▶ ABOUT THIS TASK
Copy exactly the stretch of data below from the line with "modes : List Nat" through the line with "5 | .set => 6", including both of those lines.

=== Section Start ===

/-- A device step with what it works on: the message, request or unit (log 2). -/
inductive Ev
  /-- DEVICE_RESET. -/
  | deviceReset (flashOk : Bool) (images : List BootImage)
  /-- ATTESTATION_REQUEST. -/
  | attestationRequest (nonce : BitVec 256)
  /-- HOST_QUEUE_REGISTER_WRITE. -/
  | hostQueueRegisterWrite (off : Nat) (v : Word)
  /-- HCQT_DOORBELL. -/
  | hcqtDoorbell (v : BitVec 32)
  /-- HOST_NOP_COMMAND. -/
  | hostNopCommand (ctag : BitVec 32)
  /-- HOST_LAUNCH_COMMAND. -/
  | hostLaunchCommand (ctag : BitVec 32) (kd : Word)
  /-- HOST_UNKNOWN_COMMAND. -/
  | hostUnknownCommand (ctag : BitVec 32)
  /-- HCPH_WRITE. -/
  | hcphWrite (v : BitVec 32)
  /-- COMPLETION_WRITE. -/
  | completionWrite
  /-- HOST_MEM_ACCESS. -/
  | hostMemAccess (off : Nat) (n : Nat) (write : Option (List Byte))
  /-- INDIRECT_RECORD_READ. -/
  | indirectRecordRead (launch : Nat)
  /-- LAUNCH_RETRY. -/
  | launchRetry
  /-- KERNEL_PLACEMENT. -/
  | kernelPlacement (launch : Nat)
  /-- INITIAL_BEAD_ENQUEUE. -/
  | initialBeadEnqueue (part : Nat)
  /-- RAMP_UP_STEP. -/
  | rampUpStep (part : Nat)
  /-- PICKUP_GRANT. -/
  | pickupGrant (unit : Nat)
  /-- HEAD_BUFFER_REFILL. -/
  | headBufferRefill (unit rod : Nat)
  /-- BANK_JOIN_INCREMENT. -/
  | bankJoinIncrement (j : JoinReq)
  /-- BANK_JOIN_DECREMENT. -/
  | bankJoinDecrement (j : JoinReq)
  /-- CONTINUATION_ENQUEUE. -/
  | continuationEnqueue (core : Nat) (part : Option Nat) (cont : Word)
  /-- OVERFLOW_LIST_DRAIN. -/
  | overflowListDrain (unit : Nat)
  /-- RETIREMENT_QUIESCE_COMPLETE. -/
  | retirementQuiesceComplete (part : Nat)
  /-- RAMP_DOWN_STEP. -/
  | rampDownStep (part : Nat)
  /-- BANK_ATOMIC_APPLY. -/
  | bankAtomicApply (q : AtomicReq)
  /-- ATOMIC_REPLY. -/
  | atomicReply (core : Nat) (pc : Word) (dst : Nat) (r : Reply)
  /-- BANKOP_LINE_APPLY. -/
  | bankopLineApply (q : BankLine)
  /-- FUTURE_FILL_APPLY. -/
  | futureFillApply (q : FillReq)
  /-- TEST_AND_REGISTER_REPLY. -/
  | testAndRegisterReply (q : TestReq)
  /-- PARK_TABLE_WAKE. -/
  | parkTableWake (granule : Nat)
  /-- LOAD_DATA_RETURN. -/
  | loadDataReturn (q : LoadReq)
  /-- STORE_COMPLETION. -/
  | storeCompletion (q : StoreReq)
  /-- ROD_WATCHDOG_EXPIRY. -/
  | rodWatchdogExpiry (core : Nat)
  /-- MACHINE_CHECK. -/
  | machineCheck (core : Nat)
  /-- ROW_SHIFT_REPAIR. -/
  | rowShiftRepair (x y : Nat)
  /-- PDRN_DEADLINE_EXPIRY. -/
  | pdrnDeadlineExpiry (part : Nat)
  /-- DRAIN_COMPLETE. -/
  | drainComplete (part : Nat)
  /-- BARRIER_ARRIVAL_MESSAGE. -/
  | barrierArrivalMessage (q : BarMsg)
  /-- BARRIER_RELEASE_MESSAGE. -/
  | barrierReleaseMessage (q : BarMsg)
  /-- COPY_LINE_LAND. -/
  | copyLineLand (copy : Nat)
  /-- COPY_LINE_ACK. -/
  | copyLineAck (copy : Nat)
  /-- PUTS_SIGNAL_APPLY. -/
  | putsSignalApply (copy : Nat)
  /-- RPUT_MESSAGE_APPLY. -/
  | rputMessageApply (copy : Nat)
  /-- STREAM_SLOT_WRITE. -/
  | streamSlotWrite (clu sid : Nat)
  /-- STRMW_SLOT_WRITEBACK. -/
  | strmwSlotWriteback (clu sid : Nat)
  /-- PKSC_EXECUTE. -/
  | pkscExecute (q : PklReq)
  /-- PKSEL_EXECUTE. -/
  | pkselExecute (q : PklReq)
  /-- PKGTH_EXECUTE. -/
  | pkgthExecute (q : PklReq)
  /-- PKSCT_EXECUTE. -/
  | pksctExecute (q : PklReq)
  /-- DEMAND_SERVE. -/
  | demandServe (tile : Nat)
  /-- OUTPUT_TILE_EVALUATE. -/
  | outputTileEvaluate (tile node out : Nat)
  /-- OUTPUT_TILE_RELEASE. -/
  | outputTileRelease (tile node out : Nat)
  /-- DEMAND_COMPLETE. -/
  | demandComplete (tile : Nat)
  /-- TDROP_SERVICE. -/
  | tdropService (tile : Nat) (nodes : List Nat)
  /-- EVU_CONTEXT_REQUEST. -/
  | evuContextRequest (q : EvuReq)
  /-- EVU_RECOMPUTE_SPAWN. -/
  | evuRecomputeSpawn (slot : Nat)
  /-- INGRESS_IMPORT_ACCESS. -/
  | ingressImportAccess (q : PeerReq)
  /-- LINK_DEAD_DECLARATION. -/
  | linkDeadDeclaration (die port : Nat)
  /-- DRAIN_ROUND_EXPIRY. -/
  | drainRoundExpiry (die port round : Nat)
  /-- INDIRECTION_ENTRY_WRITE. -/
  | indirectionEntryWrite (unit : Nat) (word : Nat) (v : Word)
  /-- PAGE_MOVE_COMPLETE. -/
  | pageMoveComplete (unit : Nat)
  /-- LINK_CORE_BIND. -/
  | linkCoreBind (link : Nat)
  /-- LINK_CORE_UNBIND. -/
  | linkCoreUnbind (link : Nat)
  /-- CHECKPOINT_GO. -/
  | checkpointGo
  /-- CHECKPOINT_COMPLETE. -/
  | checkpointComplete
  /-- SYSTEM_REGISTER_WRITE. -/
  | systemRegisterWrite (block off : Nat) (v : Word)
  /-- ENERGY_UPDATE. -/
  | energyUpdate
  /-- THROTTLE_STEP_DECAY. -/
  | throttleStepDecay
  /-- THROTTLE_CAUSE_DEMAND. -/
  | throttleCauseDemand (die : Nat) (cause : Nat) (demand : Nat)
  /-- FORWARDED_ACCESS. -/
  | forwardedAccess (q : PeerReq)
deriving DecidableEq, Repr
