-- ==== Sys2Proof/Decode.lean ====
section
/-! DEFINITION. Chains of 16-bit words to instructions (R87-R106), total, rejecting by name; then the encoder, from the
same tables.  A table row holds an instruction's cell, its operands and the OPX fields that its chain may hold. -/

namespace Sys2Proof

/-- Why a chain is no instruction (R92-R97, R101): each is illegal instruction at the chain's address. -/
inductive Reject
  | fifthPrefix | order | noBase | page | unassigned | field | register | immediate
deriving DecidableEq, Repr

/-- The register files that an operand names (R97). -/
inductive File
  | s | v | p | t | a | b
deriving DecidableEq, Repr

/-- How many registers a file has (R97). -/
def File.size : File → Nat
  | .s => 64 | .v => 32 | .p => 8 | .t => 16 | .a => 16 | .b => 8

/-- An operand of a cell: its file, and whether it is read, written or both. -/
inductive Opnd
  | none | src (f : File) | dst (f : File) | both (f : File)
deriving DecidableEq, Repr

def Opnd.file? : Opnd → Option File
  | .none => Option.none | .src f => some f | .dst f => some f | .both f => some f

def Opnd.present (x : Opnd) : Bool := x.file?.isSome

def Opnd.isRead : Opnd → Bool
  | .src _ => true | .both _ => true | _ => false

def Opnd.isWritten : Opnd → Bool
  | .dst _ => true | .both _ => true | _ => false

/-- The four forms of a base word (R89). -/
inductive Form
  | rr | ri | rb | br
deriving DecidableEq, Repr

/-- What the immediate of a cell is, hence its limits (R108-R118, R125, R137, R172, R199, R241, R318, R365). -/
inductive ImmKind
  | none | base | csr | offset | second | shift | tag | rod | amount | count | banks | field | lane | topk | origin
  | theta | hops | stream | service
deriving DecidableEq, Repr

/-- Whether RM may be nonzero (R95): never, always, or with a float TY. -/
inductive RmRule
  | no | yes | float
deriving DecidableEq, Repr

/-- What PM may hold: nothing, anything, at least two paths (R318, R355). -/
inductive PmRule
  | zero | any | two
deriving DecidableEq, Repr

/-- A row of the instruction tables. -/
structure Shape where
  page : Nat
  op : Nat
  x : Nat
  form : Form
  D : Opnd
  A : Opnd
  B : Opnd
  imm : ImmKind
  tys : List Nat
  rm : RmRule
  modes : List Nat
  scs : List Nat
  pm : PmRule
  la : Bool
deriving DecidableEq, Repr

/-- The fields of a chain once its prefixes have been applied; an operand that the cell lacks is 0. -/
structure Opnds where
  d : Nat := 0
  a : Nat := 0
  b : Nat := 0
  imm : Option Int := none
  ty : Nat := 0
  rm : Nat := 0
  mode : Nat := 0
  sc : Nat := 0
  pm : Nat := 0
  la : Nat := 0
  hint : Nat := 0
deriving DecidableEq, Repr

/-! The codes of R95, R183, R208, R254 and R355. -/

def Ty.ofCode : Nat → Ty
  | 1 => .i8 | 2 => .u8 | 3 => .i16 | 4 => .u16 | 5 => .i32 | 6 => .u32 | 7 => .i64 | 8 => .dm8 | 9 => .f16
  | 10 => .f32 | _ => .dflt

def Ty.toCode : Ty → Nat
  | .dflt => 0 | .i8 => 1 | .u8 => 2 | .i16 => 3 | .u16 => 4 | .i32 => 5 | .u32 => 6 | .i64 => 7 | .dm8 => 8
  | .f16 => 9 | .f32 => 10

def Scope.ofCode : Nat → Scope
  | 1 => .tile | 2 => .clu | 3 => .die | 4 => .dev | 5 => .dom | _ => .dflt

def Scope.toCode : Scope → Nat
  | .dflt => 0 | .tile => 1 | .clu => 2 | .die => 3 | .dev => 4 | .dom => 5

def PathMask.ofCode (n : Nat) : PathMask :=
  { c := n.testBit 3, x := n.testBit 2, e := n.testBit 1, k := n.testBit 0 }

def PathMask.toCode (p : PathMask) : Nat := 8 * p.c.toNat + 4 * p.x.toNat + 2 * p.e.toNat + p.k.toNat

def CmpRel.ofCode : Nat → CmpRel
  | 1 => .ne | 2 => .lt | 3 => .le | 4 => .un | _ => .eq

def CmpRel.toCode : CmpRel → Nat
  | .eq => 0 | .ne => 1 | .lt => 2 | .le => 3 | .un => 4

def BankFn.ofCode : Nat → BankFn
  | 1 => .min | 2 => .max | 3 => .and | 4 => .or | 5 => .xor | 6 => .set | _ => .add

def BankFn.toCode : BankFn → Nat
  | .add => 0 | .min => 1 | .max => 2 | .and => 3 | .or => 4 | .xor => 5 | .set => 6

def ActFn.ofCode : Nat → ActFn
  | 1 => .sigm | 2 => .silu | 3 => .tanh | 4 => .gelu | _ => .relu

def ActFn.toCode : ActFn → Nat
  | .relu => 0 | .sigm => 1 | .silu => 2 | .tanh => 3 | .gelu => 4

def FenceMode.ofCode : Nat → FenceMode
  | 1 => .rel | 2 => .acq | _ => .full

def FenceMode.toCode : FenceMode → Nat
  | .full => 0 | .rel => 1 | .acq => 2

/-- The governing predicate of a MODE (R198): MODE 8 + k names pk. -/
def govOf (m : Nat) : Option Nat := if m < 8 then none else some (m - 8)

def govMode : Option Nat → Nat
  | none => 0
  | some k => 8 + k

/-- The second source: the immediate where the chain has one, else the register (R108). -/
def srcOf (imm : Option Int) (r : Nat) : Src :=
  match imm with
  | some v => .imm v
  | none => .reg r
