-- ==== Sys2Proof/Machine/Ops.lean ====
section
/-! DEFINITION. The operations that the meanings share: fault records and steward events (R367, R368, R373, R409), taking a
trap and leaving the handler (R370-R372), rods and slots (R128-R131), the end of a run (R146), park entries (R188). -/

namespace Sys2Proof.Machine

/-! ### Steward events (R373) -/

def eventWord (kind part rod id : Nat) : Word :=
  BitVec.ofNat 64 (kind * 2 ^ 56 + part % 256 * 2 ^ 48 + rod % 16 * 2 ^ 40 + id % 2 ^ 40)

/-- KIND and PART of an event word. -/
def eventKey (w : Word) : Nat := fld w 48 16

/-- Sets LOST on the last of a list's events with a key; none when there is no such event. -/
def mergeEvent (key : Nat) : List Word → Option (List Word)
  | [] => none
  | w :: ws =>
    match mergeEvent key ws with
    | some r => some (w :: r)
    | none => if eventKey w = key then some (setFld w 47 1 1 :: ws) else none

/-- An event enters the die's queue of 256, merges with one of its KIND and PART, or is held (R373). -/
def Die.post (d : Die) (w : Word) : Die :=
  if d.events.length < 256 then { d with events := d.events ++ [w] }
  else
    match mergeEvent (eventKey w) d.events with
    | some es => { d with events := es }
    | none => { d with held := d.held ++ [w] }

def State.post (s : State) (die kind : Nat) (part : Option Nat) (rod id : Nat) : State :=
  s.modDie die fun d => d.post (eventWord kind (part.getD 0xFF) rod id)

/-! ### Fault records (R367, R368, R409) -/

def Path.code : Path → Nat
  | .c => 0 | .x => 1 | .e => 2 | .k => 3 | .host => 4 | .evu => 5 | .device => 6

/-- The sixteen words of a record: the initiator's world, place in its rectangle and bead, the fault, the reporting
instruction (R368). -/
def recordWords (world : Bool) (idx idy : Nat) (bead : Word) (f : FaultInfo) (rpc : Word) : List Word :=
  let w0 := f.cause % 256 * 2 ^ 56 + Path.code f.path * 2 ^ 53 + f.late.toNat * 2 ^ 52 + f.unk.toNat * 2 ^ 51
    + world.toNat * 2 ^ 50 + idx % 32 * 2 ^ 40 + idy % 16 * 2 ^ 36 + f.sub % 16 * 2 ^ 32 + f.info % 2 ^ 32
  let w6 : Word := match f.node with
    | some (n, q) => BitVec.ofNat 64 (q % 2 ^ 32 * 2 ^ 32 + n % 2 ^ 32)
    | none => bead
  [BitVec.ofNat 64 w0, f.va, f.gva, BitVec.ofNat 64 (f.exp.toNat * 256 + f.fnd.toNat), rpc, f.cpc.getD rpc, w6, f.tile]
    ++ (List.range 8).map fun k => BitVec.ofNat 64 (f.done.toNat / 2 ^ (64 * k))

/-- The record of a fault of a core. -/
def State.coreRecord (s : State) (k : Nat) (f : FaultInfo) (rpc : Word) : List Word :=
  let c := s.coreAt k
  let xy := if isTile k then ((s.tileAt k).idx, (s.tileAt k).idy) else if isLink k then (0x1F, (k - 384) % 8) else (0, 0)
  recordWords c.world xy.1 xy.2 (s.beadAddr k) f rpc

/-- A record for the steward (R409): the state, its number, its address; none when the area is not valid.  Each word goes
through its own home unit (R155), unchecked (R166). -/
def State.stewardRecord (s : State) (die : Nat) (ws : List Word) : State × Option (Nat × Word) :=
  let r := s.sysReg (0x07C + die) 0
  let sfa := fld r 7 33 * 128
  let nrec := leNat (s.bytes (s.current sfa) 4)
  let head := leNat (s.bytes (s.current (sfa + 8)) 8)
  if !bitOf r 0 || nrec == 0 then (s, none)
  else
    let pa := (sfa + 128 * (1 + head % nrec)) % 2 ^ 40
    let t := (s.countUnit (s.current sfa)).writeAt (s.current pa) (bytesOfWords ws)
    (t.writeAt (s.current (sfa + 8)) (leBytes 8 (head + 1)), some (head, BitVec.ofNat 64 pa))

/-- A record for the steward and its event (R367, R409). -/
def State.tellSteward (s : State) (die kind : Nat) (part : Option Nat) (ws : List Word) : State × Word :=
  let r := s.stewardRecord die ws
  match r.2 with
  | some (n, a) => (r.1.post die kind part 0 n, a)
  | none => (r.1.post die kind part 0 0xFFFFFFFFFF, 0)

/-- The device's writes for a partition: its context and world, tag-checked, on the C path (R367). -/
def deviceIssuer (core : Nat) (part : Option Nat) (world : Bool) (kd : List Word) : Issuer :=
  { core := core, own := core, part := part, world := world, heap := heapOf kd, steward := false, path := .c }

/-- An area takes a record and its new HEAD; the header's access and the walks to both places count (R155). -/
def State.areaFill (s : State) (i : Issuer) (area va : Word) (ps hs : List (Nat × Nat)) (ws : List Word) (head : Nat) : State :=
  ((((s.countWalked i area).countAt i area).countWalked i va).fillPieces ps (bytesOfWords ws)).fillPieces hs (leBytes 8 head)

/-- A record in the fault area at a pointer; none when the area cannot take it (R367). -/
def State.areaWrite (s : State) (i : Issuer) (area : Word) (ws : List Word) : Option (State × Word) :=
  match s.readWhole i area 16 with
  | .error _ => none
  | .ok hd =>
    let nrec := leNat (hd.take 4)
    let head := leNat (hd.drop 8)
    if nrec = 0 then none
    else
      let va := padd area (128 * (1 + head % nrec) : Nat)
      match s.writeWhole i va 128, s.writeWhole i (padd area 8) 8 with
      | .ok ps, .ok hs => some (s.areaFill i area va ps hs ws (head + 1), va)
      | _, _ => none

/-- The accesses to an area that could not take a record (R155). -/
def State.areaTried (s : State) (i : Issuer) (area : Word) : State :=
  match s.readWhole i area 16 with
  | .error f => s.noteFailed i area 16 f
  | .ok hd =>
    let nrec := leNat (hd.take 4)
    let va := padd area (128 * (1 + leNat (hd.drop 8) % nrec) : Nat)
    let s1 := (s.countWalked i area).countAt i area
    match nrec, s.writeWhole i va 128 with
    | 0, _ => s1
    | _, .error f => s1.noteFailed i va 128 f
    | _, .ok _ => s1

=== Section End ===

▶ REPLY TO THE TASK
  modes : List Nat
  scs : List Nat
  pm : PmRule
  la : Bool
deriving DecidableEq, Repr

/-- The fields of a chain once its prefixes have been applied; an operand that the cell lacks is 0. -/
structure Opnds where
  d : Nat := 0
  a : Nat := 0
  b : Nat := 0
  imm : Option Int := none
  ty : Nat := 0
  rm : Nat := 0
  mode : Nat := 0
  sc : Nat := 0
  pm : Nat := 0
  la : Nat := 0
  hint : Nat := 0
deriving DecidableEq, Repr

/-! The codes of R95, R183, R208, R254 and R355. -/

def Ty.ofCode : Nat → Ty
  | 1 => .i8 | 2 => .u8 | 3 => .i16 | 4 => .u16 | 5 => .i32 | 6 => .u32 | 7 => .i64 | 8 => .dm8 | 9 => .f16
  | 10 => .f32 | _ => .dflt

def Ty.toCode : Ty → Nat
  | .dflt => 0 | .i8 => 1 | .u8 => 2 | .i16 => 3 | .u16 => 4 | .i32 => 5 | .u32 => 6 | .i64 => 7 | .dm8 => 8
  | .f16 => 9 | .f32 => 10

def Scope.ofCode : Nat → Scope
  | 1 => .tile | 2 => .clu | 3 => .die | 4 => .dev | 5 => .dom | _ => .dflt

def Scope.toCode : Scope → Nat
  | .dflt => 0 | .tile => 1 | .clu => 2 | .die => 3 | .dev => 4 | .dom => 5

def PathMask.ofCode (n : Nat) : PathMask :=
  { c := n.testBit 3, x := n.testBit 2, e := n.testBit 1, k := n.testBit 0 }

def PathMask.toCode (p : PathMask) : Nat := 8 * p.c.toNat + 4 * p.x.toNat + 2 * p.e.toNat + p.k.toNat

def CmpRel.ofCode : Nat → CmpRel
  | 1 => .ne | 2 => .lt | 3 => .le | 4 => .un | _ => .eq

def CmpRel.toCode : CmpRel → Nat
  | .eq => 0 | .ne => 1 | .lt => 2 | .le => 3 | .un => 4

def BankFn.ofCode : Nat → BankFn
  | 1 => .min | 2 => .max | 3 => .and | 4 => .or | 5 => .xor | 6 => .set | _ => .add

def BankFn.toCode : BankFn → Nat
  | .add => 0 | .min => 1 | .max => 2 | .and => 3 | .or => 4 | .xor => 5 | .set => 6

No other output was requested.